I hope someone can help me out.
Length scales are not accounted for properly in your question. When you have a system at local equilibrium where a temperature gradient can be defined then each "point" in this description contains say $10^{10}$ molecules and can be seen as a thermostatistical system at equilibrium. We call that "local" equilibrium because intensive quantities such as temperature and chemical potential might not be uniform throughout the whole system i.e. they may vary from one "point" to another. There are evolution equations of these mesoscopic quantities that deal with such local equilibrium situations. The simplest are the Fourier (for temperature) and the Fick (for particle density) equations but they can be derived from more general equations with a collision kernel such as e.g. the Boltzmann equation.
A "point" in a macroscopic system is not a geometrical point. It is a volume element that is small on a macroscopic scale and yet has a large number of molecules for entropy and internal energy to be defined. Your temperature probe does not measure its value at a geometrical point but for a small volume of the system in whose contact it is put.
The local thermal equilibrium pointed in the previous answer (by @gatsu) means that $S$ and $E$ are uniform in a volume element but may vary from one element to another leading to a gradient.
The definition of $T$ in terms of $S$ and $E$ is applicable to any macroscopic system for which $S$ and $E$ are defined.
The maximum entropy probability distribution for a system of fixed expected total energy is the Boltzmann distribution. This means that Boltzmann distribution is appropriate for systems where we know the total energy but little else. The distribution is given by $p(E) = Z^{-1} e^{-E/kT}$, where $Z$ is the normalization constant (making sure probabilities add to 1), $k$ is Boltzmann's constant and $T$ is another parameter that we name temperature.

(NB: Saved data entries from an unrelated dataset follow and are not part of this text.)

-- ==== Sys2Proof/Certificates/Slice0/Obligations.lean ====
section
/-! DEFINITION. The statements for the provers. Each docstring names the rules it formalises; a convention of the model's that a
statement rests on is named with its log entry. Everywhere, emitted records stand at the end of `out` (log entry 3), a procedure's result stands
in `ret` (log entry 5), the parameters in `cfg` (log entry 1), the waiting stimuli in `stim` (log entry 2). -/

section
open Sys2Proof Sys2Proof.Machine

/-! ## Encoding -/

/-- Every well-formed record (stimulus or output) encodes, and its bytes, whatever follows them, decode to it; a stimulus also
through the stimulus decoder (R83 to R88). -/
def Obligations.DecodeOfEncode : Prop :=
  ∀ i : Instr, i.isRecord → i.wf →
    ∃ bs, encode i = some bs ∧ ∀ rest, decode (bs ++ rest) = .ok i rest ∧
      (i.isStimulus → decodeStimulus (bs ++ rest) = .ok i rest)

/-- Whatever the record decoder accepts is a well-formed record, and the bytes it took are exactly that record's encoding (R83 to
R88): no two byte strings stand for one operation and none for two. -/
def Obligations.EncodeOfDecode : Prop :=
  ∀ (bs rest : List Byte) (i : Instr), decode bs = .ok i rest →
    i.isRecord ∧ i.wf ∧ ∃ e, encode i = some e ∧ bs = e ++ rest

/-- R87: reserved opcode bytes, output opcodes and a stream that ends inside an operation are refused at that point, and no
stimulus is refused for an operand value. -/
def Obligations.IllFormedStreamsAreRefused : Prop :=
  (∀ (s : State) (op : Byte) (t : List Byte),
      op ∉ [0x01#8, 0x10#8, 0x11#8, 0x20#8, 0x21#8, 0x30#8, 0x31#8, 0x32#8, 0x80#8, 0x90#8, 0x91#8] →
      s.stim = op :: t → step s = .refused (.illFormedStream (.reservedOpcode op))) ∧
  (∀ (s : State) (op : Byte) (t : List Byte), op ∈ [0x80#8, 0x90#8, 0x91#8] →
      s.stim = op :: t → step s = .refused (.illFormedStream .outputAsStimulus)) ∧
  (∀ (s : State) (i : Instr) (e : List Byte), i.isStimulus → encode i = some e →
      s.stim <+: e → s.stim ≠ [] → s.stim ≠ e → step s = .refused (.illFormedStream .truncated)) ∧
  (∀ (s : State) (i : Instr), i.isStimulus → i.wf → ∃ t, exec i s = .next t) ∧
  (∀ s : State, exec (.ticks 0#16) s = .next s)

/-- Words written out from the tables of R84 and R85: the vectors E1 to E16 of 95_test_vectors.md in their order, and last the word of the
example of R196. -/
def Obligations.WrittenWordsDecode : Prop :=
  decode [0x01#8] = .ok .reset [] ∧ decode [0x10#8] = .ok .tick [] ∧
  decode [0x11#8, 0x0B#8, 0x00#8] = .ok (.ticks 11#16) [] ∧ decode [0x11#8, 0x2C#8, 0x01#8] = .ok (.ticks 300#16) [] ∧
  decode [0x11#8, 0x00#8, 0x00#8] = .ok (.ticks 0#16) [] ∧ decode [0x11#8, 0xFF#8, 0xFF#8] = .ok (.ticks 65535#16) [] ∧
  decode [0x20#8, 0xA8#8] = .ok (.rxByte 0xA8#8) [] ∧ decode [0x21#8] = .ok .txDone [] ∧
  decode [0x30#8, 0x03#8, 0x01#8, 0xAA#8, 0xBB#8] = .ok (.writeMsg [0x01#8, 0xAA#8, 0xBB#8]) [] ∧
  decode [0x30#8, 0x00#8] = .ok (.writeMsg []) [] ∧
  decode [0x30#8, 0x15#8, 0x10#8, 0x11#8, 0x12#8, 0x13#8, 0x14#8, 0x15#8, 0x16#8, 0x17#8, 0x18#8, 0x19#8, 0x1A#8, 0x1B#8, 0x1C#8,
      0x1D#8, 0x1E#8, 0x1F#8, 0x20#8, 0x21#8, 0x22#8, 0x23#8, 0x24#8] =
    .ok (.writeMsg [0x10#8, 0x11#8, 0x12#8, 0x13#8, 0x14#8, 0x15#8, 0x16#8, 0x17#8, 0x18#8, 0x19#8, 0x1A#8, 0x1B#8, 0x1C#8,
      0x1D#8, 0x1E#8, 0x1F#8, 0x20#8, 0x21#8, 0x22#8, 0x23#8, 0x24#8]) [] ∧
  decode [0x31#8] = .ok .readMsg [] ∧ decode [0x32#8] = .ok .msgAvail [] ∧
  decode [0x80#8, 0xAA#8] = .ok (.send 0xAA#8) [] ∧
  decode [0x90#8, 0x03#8, 0x01#8, 0xAA#8, 0xBB#8] = .ok (.rspMsg [0x01#8, 0xAA#8, 0xBB#8]) [] ∧
  decode [0x90#8, 0x00#8] = .ok (.rspMsg []) [] ∧
  decode [0x91#8, 0x01#8] = .ok (.rspAvail 0x01#8) [] ∧ decode [0x91#8, 0x00#8] = .ok (.rspAvail 0x00#8) [] ∧
  decode [0x90#8, 0x02#8, 0x80#8, 0x01#8] = .ok (.rspMsg [0x80#8, 0x01#8]) []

When you talk about localized temperature at a specific location and time then at that time we assume that we have a fixed and well defined expected energy distribution. This assumption allows you to conclude that Boltzmann distribution is valid at every point of the system of interest and therefore you can define a location dependent temperature (ie a particle at location $\vec{r}$ has the probability of having energy $E$ of $p(E, \vec{r}) = Z(\vec{r}) e^{-E/kT(\vec{r})}$).
If you have detailed information about the particles in your system then temperature may still be a useful concept (it can be extended somewhat by adding chemical potentials), but some information is in general likely to be lost through its use.